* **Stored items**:
==================================================

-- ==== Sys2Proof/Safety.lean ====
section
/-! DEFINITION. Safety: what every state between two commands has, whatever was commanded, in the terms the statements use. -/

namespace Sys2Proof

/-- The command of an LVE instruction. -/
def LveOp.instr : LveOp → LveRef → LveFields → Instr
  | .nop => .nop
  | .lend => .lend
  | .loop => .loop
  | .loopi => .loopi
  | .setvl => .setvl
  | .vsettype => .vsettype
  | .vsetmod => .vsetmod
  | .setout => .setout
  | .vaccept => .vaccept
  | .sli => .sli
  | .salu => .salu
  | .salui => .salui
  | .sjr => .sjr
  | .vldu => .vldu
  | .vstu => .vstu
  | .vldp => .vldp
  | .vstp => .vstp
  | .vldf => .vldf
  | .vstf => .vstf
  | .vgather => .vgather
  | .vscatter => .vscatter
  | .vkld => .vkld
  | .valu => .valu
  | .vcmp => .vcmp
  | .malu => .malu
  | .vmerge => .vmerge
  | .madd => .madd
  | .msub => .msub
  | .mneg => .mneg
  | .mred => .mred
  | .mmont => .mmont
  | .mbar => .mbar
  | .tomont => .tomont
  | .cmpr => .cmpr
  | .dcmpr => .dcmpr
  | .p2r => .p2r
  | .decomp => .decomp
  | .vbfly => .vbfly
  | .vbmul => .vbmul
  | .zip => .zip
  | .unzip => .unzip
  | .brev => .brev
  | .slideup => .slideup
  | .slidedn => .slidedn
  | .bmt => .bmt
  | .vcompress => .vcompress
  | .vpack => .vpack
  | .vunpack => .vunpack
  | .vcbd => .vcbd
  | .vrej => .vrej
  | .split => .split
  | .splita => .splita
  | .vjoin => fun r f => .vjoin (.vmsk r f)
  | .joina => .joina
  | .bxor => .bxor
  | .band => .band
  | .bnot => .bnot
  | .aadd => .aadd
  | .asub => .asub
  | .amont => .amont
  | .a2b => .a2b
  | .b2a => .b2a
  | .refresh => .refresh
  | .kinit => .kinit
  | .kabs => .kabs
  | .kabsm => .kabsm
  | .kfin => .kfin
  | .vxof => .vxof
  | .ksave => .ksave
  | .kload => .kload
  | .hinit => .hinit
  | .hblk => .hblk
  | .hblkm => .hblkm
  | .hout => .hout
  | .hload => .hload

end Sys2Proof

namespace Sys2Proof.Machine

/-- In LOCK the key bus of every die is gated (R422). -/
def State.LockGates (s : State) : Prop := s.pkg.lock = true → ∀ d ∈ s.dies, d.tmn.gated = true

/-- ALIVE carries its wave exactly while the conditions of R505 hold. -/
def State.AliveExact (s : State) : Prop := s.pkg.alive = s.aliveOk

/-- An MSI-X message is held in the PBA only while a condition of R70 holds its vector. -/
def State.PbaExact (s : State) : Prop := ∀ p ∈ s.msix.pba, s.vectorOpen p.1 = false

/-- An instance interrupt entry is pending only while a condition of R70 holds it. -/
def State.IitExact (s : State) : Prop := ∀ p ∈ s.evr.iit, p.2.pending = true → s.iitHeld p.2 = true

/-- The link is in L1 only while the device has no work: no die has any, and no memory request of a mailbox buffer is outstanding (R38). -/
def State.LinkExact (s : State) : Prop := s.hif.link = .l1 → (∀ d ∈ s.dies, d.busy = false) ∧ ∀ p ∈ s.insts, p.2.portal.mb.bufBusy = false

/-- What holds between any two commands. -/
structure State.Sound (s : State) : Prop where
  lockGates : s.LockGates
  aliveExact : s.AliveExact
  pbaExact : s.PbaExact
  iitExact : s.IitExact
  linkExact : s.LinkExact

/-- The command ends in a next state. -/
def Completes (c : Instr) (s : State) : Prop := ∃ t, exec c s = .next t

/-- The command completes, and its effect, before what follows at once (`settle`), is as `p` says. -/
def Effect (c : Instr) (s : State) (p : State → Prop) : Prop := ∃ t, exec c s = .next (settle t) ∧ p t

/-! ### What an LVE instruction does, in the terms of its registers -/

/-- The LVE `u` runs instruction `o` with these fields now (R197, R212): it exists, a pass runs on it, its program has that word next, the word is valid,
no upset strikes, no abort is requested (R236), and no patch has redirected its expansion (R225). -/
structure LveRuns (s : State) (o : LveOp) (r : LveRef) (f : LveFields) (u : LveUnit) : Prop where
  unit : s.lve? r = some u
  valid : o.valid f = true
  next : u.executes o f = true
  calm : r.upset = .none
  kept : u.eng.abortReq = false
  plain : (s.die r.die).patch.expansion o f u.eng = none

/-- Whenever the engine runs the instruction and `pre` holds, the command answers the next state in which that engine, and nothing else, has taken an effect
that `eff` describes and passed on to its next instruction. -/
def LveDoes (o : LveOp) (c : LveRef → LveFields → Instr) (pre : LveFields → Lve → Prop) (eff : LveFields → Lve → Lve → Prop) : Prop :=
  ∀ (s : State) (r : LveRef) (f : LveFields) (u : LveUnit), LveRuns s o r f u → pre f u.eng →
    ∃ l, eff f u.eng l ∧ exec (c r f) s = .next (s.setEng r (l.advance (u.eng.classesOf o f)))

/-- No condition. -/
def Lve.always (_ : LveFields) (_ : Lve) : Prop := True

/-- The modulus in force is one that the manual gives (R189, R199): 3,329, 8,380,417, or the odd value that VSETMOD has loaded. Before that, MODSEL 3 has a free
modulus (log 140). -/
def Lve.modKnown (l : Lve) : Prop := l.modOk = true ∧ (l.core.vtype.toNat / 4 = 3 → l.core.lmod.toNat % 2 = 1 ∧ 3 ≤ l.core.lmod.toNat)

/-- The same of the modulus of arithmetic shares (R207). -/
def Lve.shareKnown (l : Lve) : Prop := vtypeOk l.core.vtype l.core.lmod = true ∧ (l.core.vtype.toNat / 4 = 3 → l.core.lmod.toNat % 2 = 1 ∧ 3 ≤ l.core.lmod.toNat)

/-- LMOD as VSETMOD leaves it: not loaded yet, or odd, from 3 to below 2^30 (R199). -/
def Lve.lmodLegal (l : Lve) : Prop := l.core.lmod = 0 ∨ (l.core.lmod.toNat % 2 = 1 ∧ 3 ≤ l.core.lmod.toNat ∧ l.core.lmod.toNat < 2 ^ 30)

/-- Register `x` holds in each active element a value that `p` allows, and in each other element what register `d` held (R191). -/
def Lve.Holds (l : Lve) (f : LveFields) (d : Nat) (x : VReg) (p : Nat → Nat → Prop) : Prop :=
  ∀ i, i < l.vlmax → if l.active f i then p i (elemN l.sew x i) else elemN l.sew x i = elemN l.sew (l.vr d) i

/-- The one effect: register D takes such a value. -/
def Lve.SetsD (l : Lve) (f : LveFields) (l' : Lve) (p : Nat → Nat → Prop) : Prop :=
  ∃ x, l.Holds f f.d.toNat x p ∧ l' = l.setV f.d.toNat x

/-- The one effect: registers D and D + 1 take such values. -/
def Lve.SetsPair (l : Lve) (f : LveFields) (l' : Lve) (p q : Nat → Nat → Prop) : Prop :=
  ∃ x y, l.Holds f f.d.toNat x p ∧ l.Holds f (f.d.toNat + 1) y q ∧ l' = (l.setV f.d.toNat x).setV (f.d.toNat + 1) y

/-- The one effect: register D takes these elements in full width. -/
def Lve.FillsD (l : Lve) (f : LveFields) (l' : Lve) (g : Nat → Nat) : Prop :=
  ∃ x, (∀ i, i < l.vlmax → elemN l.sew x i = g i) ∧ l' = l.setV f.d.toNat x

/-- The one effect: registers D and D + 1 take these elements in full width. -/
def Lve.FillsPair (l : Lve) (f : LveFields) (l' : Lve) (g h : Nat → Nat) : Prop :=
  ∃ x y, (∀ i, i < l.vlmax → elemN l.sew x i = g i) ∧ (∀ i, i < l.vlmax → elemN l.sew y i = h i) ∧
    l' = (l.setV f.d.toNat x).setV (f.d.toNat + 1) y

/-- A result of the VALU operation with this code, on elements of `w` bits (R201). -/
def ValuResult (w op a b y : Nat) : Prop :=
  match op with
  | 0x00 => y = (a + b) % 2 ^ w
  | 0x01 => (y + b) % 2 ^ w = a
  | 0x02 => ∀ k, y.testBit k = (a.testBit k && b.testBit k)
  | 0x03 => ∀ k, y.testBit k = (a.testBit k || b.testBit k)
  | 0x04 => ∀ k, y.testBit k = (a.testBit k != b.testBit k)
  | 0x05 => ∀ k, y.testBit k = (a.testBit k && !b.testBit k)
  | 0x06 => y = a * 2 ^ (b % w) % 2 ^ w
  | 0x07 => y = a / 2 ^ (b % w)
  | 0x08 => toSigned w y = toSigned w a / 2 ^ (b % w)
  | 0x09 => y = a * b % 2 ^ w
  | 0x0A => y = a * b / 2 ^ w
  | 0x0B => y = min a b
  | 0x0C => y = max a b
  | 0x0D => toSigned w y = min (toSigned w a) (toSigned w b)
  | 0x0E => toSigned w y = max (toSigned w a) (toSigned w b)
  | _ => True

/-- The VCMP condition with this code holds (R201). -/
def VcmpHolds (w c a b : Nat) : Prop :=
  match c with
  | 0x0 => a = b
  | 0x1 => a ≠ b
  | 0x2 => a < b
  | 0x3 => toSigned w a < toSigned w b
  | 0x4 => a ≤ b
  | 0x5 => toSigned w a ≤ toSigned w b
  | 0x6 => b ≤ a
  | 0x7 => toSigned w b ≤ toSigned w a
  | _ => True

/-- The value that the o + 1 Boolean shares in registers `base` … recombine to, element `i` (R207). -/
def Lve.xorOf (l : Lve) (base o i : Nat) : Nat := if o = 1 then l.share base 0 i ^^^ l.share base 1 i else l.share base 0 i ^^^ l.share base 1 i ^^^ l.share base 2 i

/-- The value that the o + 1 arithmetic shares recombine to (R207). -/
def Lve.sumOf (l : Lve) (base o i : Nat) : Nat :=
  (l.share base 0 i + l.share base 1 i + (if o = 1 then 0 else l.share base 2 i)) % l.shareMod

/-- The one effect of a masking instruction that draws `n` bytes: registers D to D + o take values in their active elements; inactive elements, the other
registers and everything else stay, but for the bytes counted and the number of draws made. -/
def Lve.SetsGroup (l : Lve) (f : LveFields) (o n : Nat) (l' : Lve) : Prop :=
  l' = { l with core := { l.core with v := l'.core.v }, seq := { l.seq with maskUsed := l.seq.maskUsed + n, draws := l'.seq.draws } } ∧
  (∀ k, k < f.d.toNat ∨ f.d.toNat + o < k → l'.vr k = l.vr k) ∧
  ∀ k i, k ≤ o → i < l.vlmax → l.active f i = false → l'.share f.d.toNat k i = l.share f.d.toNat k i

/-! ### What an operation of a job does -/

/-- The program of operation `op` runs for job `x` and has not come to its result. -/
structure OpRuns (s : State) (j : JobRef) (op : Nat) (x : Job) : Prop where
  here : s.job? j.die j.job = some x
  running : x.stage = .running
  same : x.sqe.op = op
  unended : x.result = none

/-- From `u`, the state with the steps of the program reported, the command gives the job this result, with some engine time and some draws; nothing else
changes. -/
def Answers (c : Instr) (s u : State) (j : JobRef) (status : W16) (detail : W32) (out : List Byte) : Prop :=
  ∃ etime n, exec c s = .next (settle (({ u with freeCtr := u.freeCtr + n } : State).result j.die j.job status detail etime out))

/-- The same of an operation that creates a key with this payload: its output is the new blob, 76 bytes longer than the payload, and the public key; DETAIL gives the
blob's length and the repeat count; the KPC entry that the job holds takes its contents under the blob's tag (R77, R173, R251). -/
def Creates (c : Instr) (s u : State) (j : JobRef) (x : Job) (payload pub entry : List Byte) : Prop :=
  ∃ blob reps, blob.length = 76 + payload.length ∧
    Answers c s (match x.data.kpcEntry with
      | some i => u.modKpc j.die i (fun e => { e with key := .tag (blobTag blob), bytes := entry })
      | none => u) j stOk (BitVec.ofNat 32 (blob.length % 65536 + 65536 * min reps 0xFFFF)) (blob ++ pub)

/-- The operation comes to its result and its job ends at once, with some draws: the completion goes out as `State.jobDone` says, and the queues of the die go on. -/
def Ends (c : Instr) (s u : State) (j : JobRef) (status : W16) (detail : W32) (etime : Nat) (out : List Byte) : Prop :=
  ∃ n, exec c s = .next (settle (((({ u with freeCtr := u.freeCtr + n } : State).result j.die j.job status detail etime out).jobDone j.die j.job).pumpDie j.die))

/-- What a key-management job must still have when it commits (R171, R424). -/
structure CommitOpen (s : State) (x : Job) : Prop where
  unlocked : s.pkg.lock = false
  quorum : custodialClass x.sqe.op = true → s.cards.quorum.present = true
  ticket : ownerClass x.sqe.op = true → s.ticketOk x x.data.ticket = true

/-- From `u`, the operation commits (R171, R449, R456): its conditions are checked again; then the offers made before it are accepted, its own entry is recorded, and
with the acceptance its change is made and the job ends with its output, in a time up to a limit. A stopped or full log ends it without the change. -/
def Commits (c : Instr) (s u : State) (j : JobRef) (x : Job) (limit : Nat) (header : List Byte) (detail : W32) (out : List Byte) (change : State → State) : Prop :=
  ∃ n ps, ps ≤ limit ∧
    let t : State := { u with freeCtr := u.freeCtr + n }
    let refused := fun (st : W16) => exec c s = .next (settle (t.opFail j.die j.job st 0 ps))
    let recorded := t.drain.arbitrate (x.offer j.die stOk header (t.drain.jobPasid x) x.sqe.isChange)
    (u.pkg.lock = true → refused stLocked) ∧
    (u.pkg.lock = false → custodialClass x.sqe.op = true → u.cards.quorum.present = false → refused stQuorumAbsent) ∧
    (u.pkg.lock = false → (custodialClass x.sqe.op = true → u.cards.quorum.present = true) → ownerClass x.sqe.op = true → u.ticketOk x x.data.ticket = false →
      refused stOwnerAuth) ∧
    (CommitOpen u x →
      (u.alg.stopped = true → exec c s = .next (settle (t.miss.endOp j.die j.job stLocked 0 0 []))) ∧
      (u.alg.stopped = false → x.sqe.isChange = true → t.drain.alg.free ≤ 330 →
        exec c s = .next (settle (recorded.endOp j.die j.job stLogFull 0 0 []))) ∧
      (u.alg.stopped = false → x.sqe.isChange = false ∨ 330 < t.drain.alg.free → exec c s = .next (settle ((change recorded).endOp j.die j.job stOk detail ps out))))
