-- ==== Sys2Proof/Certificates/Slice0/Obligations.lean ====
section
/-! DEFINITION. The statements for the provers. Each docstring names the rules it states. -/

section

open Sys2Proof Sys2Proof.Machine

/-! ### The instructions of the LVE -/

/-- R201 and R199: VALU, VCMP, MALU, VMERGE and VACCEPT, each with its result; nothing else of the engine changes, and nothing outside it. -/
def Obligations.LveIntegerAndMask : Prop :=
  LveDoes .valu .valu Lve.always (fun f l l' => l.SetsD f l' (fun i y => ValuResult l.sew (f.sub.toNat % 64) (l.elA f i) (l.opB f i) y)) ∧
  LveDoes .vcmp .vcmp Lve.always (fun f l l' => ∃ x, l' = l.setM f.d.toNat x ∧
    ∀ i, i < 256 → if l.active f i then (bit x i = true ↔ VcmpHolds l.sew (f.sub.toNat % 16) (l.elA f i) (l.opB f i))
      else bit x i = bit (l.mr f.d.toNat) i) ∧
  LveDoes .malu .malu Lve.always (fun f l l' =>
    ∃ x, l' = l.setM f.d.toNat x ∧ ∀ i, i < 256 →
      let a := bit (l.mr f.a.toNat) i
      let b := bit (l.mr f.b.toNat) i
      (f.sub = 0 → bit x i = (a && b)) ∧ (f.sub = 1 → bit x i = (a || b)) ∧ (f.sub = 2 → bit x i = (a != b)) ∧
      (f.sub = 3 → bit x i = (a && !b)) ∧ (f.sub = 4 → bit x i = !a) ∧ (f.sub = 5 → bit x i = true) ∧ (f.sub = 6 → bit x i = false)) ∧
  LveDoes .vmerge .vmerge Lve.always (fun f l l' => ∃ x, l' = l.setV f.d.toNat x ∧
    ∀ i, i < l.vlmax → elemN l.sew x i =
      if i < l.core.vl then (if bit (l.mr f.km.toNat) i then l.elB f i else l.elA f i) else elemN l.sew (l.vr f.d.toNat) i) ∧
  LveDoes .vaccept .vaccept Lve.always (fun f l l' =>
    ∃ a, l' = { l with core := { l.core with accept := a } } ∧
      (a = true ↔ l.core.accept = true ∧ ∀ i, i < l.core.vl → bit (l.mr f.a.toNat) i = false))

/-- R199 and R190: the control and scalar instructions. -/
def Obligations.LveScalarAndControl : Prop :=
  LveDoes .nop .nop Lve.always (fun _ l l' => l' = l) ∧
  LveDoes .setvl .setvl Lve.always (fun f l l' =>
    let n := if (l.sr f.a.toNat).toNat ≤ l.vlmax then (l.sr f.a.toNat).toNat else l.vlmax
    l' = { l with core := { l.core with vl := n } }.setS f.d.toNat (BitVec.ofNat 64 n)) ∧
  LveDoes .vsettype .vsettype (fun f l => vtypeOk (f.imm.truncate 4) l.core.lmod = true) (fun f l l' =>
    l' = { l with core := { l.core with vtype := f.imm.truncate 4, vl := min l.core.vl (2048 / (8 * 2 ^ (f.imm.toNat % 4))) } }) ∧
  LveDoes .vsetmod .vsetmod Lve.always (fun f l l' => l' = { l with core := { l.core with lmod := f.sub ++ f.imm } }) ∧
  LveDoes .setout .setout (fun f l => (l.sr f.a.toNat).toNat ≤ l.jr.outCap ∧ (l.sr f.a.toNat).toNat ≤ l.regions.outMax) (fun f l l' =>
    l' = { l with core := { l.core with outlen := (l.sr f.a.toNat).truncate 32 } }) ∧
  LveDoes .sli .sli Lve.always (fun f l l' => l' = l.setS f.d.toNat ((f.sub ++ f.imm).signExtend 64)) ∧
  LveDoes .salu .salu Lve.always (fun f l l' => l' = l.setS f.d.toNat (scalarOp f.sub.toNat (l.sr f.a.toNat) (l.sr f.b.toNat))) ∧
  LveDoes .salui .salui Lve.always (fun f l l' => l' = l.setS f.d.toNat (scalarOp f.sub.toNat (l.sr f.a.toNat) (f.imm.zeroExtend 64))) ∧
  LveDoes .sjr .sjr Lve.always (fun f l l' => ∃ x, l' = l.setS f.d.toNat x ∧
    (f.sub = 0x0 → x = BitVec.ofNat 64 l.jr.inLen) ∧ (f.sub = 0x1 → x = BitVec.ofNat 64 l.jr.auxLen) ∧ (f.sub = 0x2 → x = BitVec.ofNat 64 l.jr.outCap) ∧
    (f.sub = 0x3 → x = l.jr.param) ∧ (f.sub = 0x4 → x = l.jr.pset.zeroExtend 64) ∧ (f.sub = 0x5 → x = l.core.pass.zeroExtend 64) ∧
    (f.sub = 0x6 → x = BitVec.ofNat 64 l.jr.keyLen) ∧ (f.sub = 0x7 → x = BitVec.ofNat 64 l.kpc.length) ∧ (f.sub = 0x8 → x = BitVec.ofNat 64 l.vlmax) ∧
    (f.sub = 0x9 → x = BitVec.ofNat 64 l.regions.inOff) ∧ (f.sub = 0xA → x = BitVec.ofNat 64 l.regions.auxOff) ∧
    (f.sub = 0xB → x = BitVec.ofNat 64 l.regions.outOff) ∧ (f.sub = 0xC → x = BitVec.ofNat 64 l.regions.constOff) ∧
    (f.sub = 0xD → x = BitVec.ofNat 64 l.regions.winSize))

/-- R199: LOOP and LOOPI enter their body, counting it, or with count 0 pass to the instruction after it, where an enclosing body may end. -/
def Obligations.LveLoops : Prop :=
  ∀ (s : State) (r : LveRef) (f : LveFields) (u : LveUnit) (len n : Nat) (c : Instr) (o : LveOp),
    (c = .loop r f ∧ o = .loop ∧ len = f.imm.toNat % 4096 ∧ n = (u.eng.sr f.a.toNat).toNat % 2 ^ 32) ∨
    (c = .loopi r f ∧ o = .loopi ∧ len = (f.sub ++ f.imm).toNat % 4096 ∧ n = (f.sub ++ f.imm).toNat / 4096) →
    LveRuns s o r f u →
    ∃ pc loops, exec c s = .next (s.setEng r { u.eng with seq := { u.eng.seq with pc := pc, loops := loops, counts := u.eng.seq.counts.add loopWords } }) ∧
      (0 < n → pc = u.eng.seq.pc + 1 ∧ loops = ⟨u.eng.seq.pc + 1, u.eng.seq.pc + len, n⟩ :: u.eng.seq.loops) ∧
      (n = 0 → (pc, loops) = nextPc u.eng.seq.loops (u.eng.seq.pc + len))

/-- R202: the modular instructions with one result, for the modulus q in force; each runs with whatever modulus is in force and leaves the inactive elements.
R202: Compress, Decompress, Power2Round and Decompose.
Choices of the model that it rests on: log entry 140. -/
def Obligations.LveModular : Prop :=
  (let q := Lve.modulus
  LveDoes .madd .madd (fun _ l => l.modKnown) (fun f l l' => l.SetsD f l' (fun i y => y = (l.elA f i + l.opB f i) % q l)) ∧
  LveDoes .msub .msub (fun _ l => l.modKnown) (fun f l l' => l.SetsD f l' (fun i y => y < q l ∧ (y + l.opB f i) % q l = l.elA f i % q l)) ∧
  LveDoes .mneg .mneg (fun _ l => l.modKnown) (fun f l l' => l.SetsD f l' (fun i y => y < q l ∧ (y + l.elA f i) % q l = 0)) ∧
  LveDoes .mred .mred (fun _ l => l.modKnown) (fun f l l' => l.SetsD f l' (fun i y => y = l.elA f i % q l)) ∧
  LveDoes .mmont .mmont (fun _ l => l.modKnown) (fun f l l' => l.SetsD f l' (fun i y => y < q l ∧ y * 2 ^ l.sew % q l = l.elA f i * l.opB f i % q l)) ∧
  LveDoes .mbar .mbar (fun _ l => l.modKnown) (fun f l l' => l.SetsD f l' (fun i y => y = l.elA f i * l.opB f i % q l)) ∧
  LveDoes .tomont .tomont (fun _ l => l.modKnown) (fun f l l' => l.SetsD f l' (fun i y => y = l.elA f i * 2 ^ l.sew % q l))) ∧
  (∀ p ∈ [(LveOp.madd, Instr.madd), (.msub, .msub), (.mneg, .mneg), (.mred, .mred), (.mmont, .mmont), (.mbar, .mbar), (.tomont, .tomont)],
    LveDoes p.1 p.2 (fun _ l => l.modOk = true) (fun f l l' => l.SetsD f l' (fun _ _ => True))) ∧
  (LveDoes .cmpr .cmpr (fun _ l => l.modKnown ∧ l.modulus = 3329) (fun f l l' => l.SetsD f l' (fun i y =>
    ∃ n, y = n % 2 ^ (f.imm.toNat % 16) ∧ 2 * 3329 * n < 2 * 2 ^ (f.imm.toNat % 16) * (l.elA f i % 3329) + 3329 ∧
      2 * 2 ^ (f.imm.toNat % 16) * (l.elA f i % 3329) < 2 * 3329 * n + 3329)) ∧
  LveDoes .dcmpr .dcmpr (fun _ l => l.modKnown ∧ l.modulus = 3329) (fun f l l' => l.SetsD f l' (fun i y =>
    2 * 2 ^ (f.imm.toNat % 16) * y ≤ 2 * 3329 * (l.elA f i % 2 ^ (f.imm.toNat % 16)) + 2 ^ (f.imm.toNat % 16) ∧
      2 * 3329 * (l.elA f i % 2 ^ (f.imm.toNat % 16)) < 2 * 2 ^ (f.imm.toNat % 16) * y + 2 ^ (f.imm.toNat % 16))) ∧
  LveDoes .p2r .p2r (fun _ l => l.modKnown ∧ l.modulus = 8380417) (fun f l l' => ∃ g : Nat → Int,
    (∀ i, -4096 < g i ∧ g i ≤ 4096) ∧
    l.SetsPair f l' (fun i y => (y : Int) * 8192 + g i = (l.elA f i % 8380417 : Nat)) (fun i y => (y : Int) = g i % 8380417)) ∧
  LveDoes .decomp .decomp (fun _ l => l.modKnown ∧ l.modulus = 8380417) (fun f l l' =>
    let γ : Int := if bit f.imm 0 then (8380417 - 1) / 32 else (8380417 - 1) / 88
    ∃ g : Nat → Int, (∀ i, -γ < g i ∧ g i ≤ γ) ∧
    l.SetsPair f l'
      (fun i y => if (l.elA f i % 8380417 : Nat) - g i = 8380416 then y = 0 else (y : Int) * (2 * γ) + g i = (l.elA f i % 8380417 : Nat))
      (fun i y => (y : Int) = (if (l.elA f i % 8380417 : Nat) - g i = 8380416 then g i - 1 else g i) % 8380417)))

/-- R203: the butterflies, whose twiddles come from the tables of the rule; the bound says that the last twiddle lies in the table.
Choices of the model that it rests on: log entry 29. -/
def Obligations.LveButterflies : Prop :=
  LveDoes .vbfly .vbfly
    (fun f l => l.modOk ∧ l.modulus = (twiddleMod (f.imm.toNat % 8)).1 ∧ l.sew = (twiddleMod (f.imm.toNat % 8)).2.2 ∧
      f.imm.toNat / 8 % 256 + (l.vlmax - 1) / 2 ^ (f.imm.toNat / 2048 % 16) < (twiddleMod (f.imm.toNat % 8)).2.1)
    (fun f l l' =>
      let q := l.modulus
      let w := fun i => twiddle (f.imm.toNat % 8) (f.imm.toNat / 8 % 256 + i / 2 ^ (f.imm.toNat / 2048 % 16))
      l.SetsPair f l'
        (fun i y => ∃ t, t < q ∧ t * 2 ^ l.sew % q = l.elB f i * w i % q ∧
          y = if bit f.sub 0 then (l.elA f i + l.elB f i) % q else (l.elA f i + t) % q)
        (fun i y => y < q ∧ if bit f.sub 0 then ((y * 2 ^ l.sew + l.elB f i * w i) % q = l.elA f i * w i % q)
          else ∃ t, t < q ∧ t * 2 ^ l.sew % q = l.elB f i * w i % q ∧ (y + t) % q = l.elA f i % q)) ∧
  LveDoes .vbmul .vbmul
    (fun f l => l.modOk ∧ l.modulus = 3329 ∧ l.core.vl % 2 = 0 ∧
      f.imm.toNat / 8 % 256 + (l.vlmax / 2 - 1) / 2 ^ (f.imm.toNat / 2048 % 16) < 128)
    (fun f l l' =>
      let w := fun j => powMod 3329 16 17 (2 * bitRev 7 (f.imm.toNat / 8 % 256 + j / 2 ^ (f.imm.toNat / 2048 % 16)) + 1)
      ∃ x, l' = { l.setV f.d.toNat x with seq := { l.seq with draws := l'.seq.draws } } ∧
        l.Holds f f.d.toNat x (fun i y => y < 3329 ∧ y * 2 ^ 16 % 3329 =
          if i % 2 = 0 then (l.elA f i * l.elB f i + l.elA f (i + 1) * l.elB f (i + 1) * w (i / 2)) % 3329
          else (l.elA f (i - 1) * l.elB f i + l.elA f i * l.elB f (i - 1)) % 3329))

==================================================

* **DIRECTIONS FOR THIS TASK**:
Taking the records from the top, repeat each line exactly until you have repeated the line that contains "def LveOp.instr : LveOp".

* **ANSWER SPACE**:
-- ==== Sys2Proof/Safety.lean ====
section
/-! DEFINITION. Safety: what every state between two commands has, whatever was commanded, in the terms the statements use. -/

namespace Sys2Proof

/-- The command of an LVE instruction. -/
def LveOp.instr : LveOp → LveRef → LveFields → Instr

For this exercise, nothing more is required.